Stored data
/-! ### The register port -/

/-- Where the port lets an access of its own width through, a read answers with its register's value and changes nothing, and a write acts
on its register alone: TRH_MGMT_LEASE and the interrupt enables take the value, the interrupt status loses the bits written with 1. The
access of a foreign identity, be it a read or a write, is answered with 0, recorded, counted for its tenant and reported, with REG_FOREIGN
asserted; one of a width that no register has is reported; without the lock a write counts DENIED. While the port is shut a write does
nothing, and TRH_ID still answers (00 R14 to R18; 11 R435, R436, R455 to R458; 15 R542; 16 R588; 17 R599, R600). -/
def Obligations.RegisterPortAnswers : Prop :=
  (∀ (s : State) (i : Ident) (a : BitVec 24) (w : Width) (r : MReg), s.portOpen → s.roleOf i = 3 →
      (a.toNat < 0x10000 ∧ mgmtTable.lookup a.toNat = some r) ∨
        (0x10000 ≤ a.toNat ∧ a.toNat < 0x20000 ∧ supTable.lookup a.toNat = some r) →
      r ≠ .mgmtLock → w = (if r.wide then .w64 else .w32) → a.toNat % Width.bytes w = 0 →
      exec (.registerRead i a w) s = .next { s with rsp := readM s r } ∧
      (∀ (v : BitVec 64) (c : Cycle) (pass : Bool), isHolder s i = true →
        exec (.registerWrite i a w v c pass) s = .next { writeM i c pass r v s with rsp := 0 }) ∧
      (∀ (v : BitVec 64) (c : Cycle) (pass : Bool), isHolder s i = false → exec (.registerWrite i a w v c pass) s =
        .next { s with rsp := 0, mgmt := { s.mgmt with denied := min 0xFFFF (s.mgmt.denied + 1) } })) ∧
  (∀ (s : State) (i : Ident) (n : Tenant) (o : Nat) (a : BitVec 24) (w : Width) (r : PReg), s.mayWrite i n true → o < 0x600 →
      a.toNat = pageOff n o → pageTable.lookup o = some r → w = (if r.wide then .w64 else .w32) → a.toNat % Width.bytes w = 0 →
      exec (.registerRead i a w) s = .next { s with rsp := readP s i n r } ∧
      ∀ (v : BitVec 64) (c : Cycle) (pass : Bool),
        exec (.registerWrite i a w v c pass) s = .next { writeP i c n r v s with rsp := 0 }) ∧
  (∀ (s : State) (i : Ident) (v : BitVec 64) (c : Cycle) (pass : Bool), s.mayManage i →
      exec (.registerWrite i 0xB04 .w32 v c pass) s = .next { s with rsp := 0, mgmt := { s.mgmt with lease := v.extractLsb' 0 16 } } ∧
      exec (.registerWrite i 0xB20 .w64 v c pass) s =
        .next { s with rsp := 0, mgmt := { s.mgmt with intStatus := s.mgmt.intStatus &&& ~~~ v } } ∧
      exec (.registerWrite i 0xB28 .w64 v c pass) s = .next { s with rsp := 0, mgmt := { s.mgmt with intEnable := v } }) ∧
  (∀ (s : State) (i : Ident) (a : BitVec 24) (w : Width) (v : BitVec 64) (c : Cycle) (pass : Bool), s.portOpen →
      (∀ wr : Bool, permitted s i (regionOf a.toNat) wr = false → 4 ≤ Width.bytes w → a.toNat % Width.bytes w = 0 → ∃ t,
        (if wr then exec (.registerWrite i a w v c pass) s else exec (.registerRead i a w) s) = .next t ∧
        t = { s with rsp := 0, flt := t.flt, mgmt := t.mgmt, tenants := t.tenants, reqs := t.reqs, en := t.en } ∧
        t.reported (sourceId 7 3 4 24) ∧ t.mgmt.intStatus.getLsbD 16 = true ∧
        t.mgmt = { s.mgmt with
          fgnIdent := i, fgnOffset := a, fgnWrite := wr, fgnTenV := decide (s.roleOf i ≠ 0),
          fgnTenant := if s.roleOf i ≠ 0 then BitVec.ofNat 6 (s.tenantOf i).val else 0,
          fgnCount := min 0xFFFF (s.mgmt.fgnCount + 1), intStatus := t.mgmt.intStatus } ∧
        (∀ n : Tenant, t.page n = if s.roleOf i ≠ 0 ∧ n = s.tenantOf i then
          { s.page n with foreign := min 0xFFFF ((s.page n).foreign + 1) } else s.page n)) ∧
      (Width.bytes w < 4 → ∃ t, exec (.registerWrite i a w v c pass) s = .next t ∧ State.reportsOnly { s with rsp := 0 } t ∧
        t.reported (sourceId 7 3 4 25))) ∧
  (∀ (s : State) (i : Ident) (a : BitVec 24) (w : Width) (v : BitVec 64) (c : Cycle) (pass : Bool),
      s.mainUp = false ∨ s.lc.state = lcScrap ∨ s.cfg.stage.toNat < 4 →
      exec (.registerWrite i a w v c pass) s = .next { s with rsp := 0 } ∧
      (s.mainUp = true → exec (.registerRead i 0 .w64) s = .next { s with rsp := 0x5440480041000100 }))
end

> **What this task involves**
Your task for the entries above: copy exactly the span starting with the line with "s.page n)) ∧" and going on through the line with "t.reported (sourceId 7 3 4 25))) ∧", both lines included, and nothing else.

> **Problem solution**
          { s.page n with foreign := min 0xFFFF ((s.page n).foreign + 1) } else s.page n)) ∧
      (Width.bytes w < 4 → ∃ t, exec (.registerWrite i a w v c pass) s = .next t ∧ State.reportsOnly { s with rsp := 0 } t ∧
        t.reported (sourceId 7 3 4 25))) ∧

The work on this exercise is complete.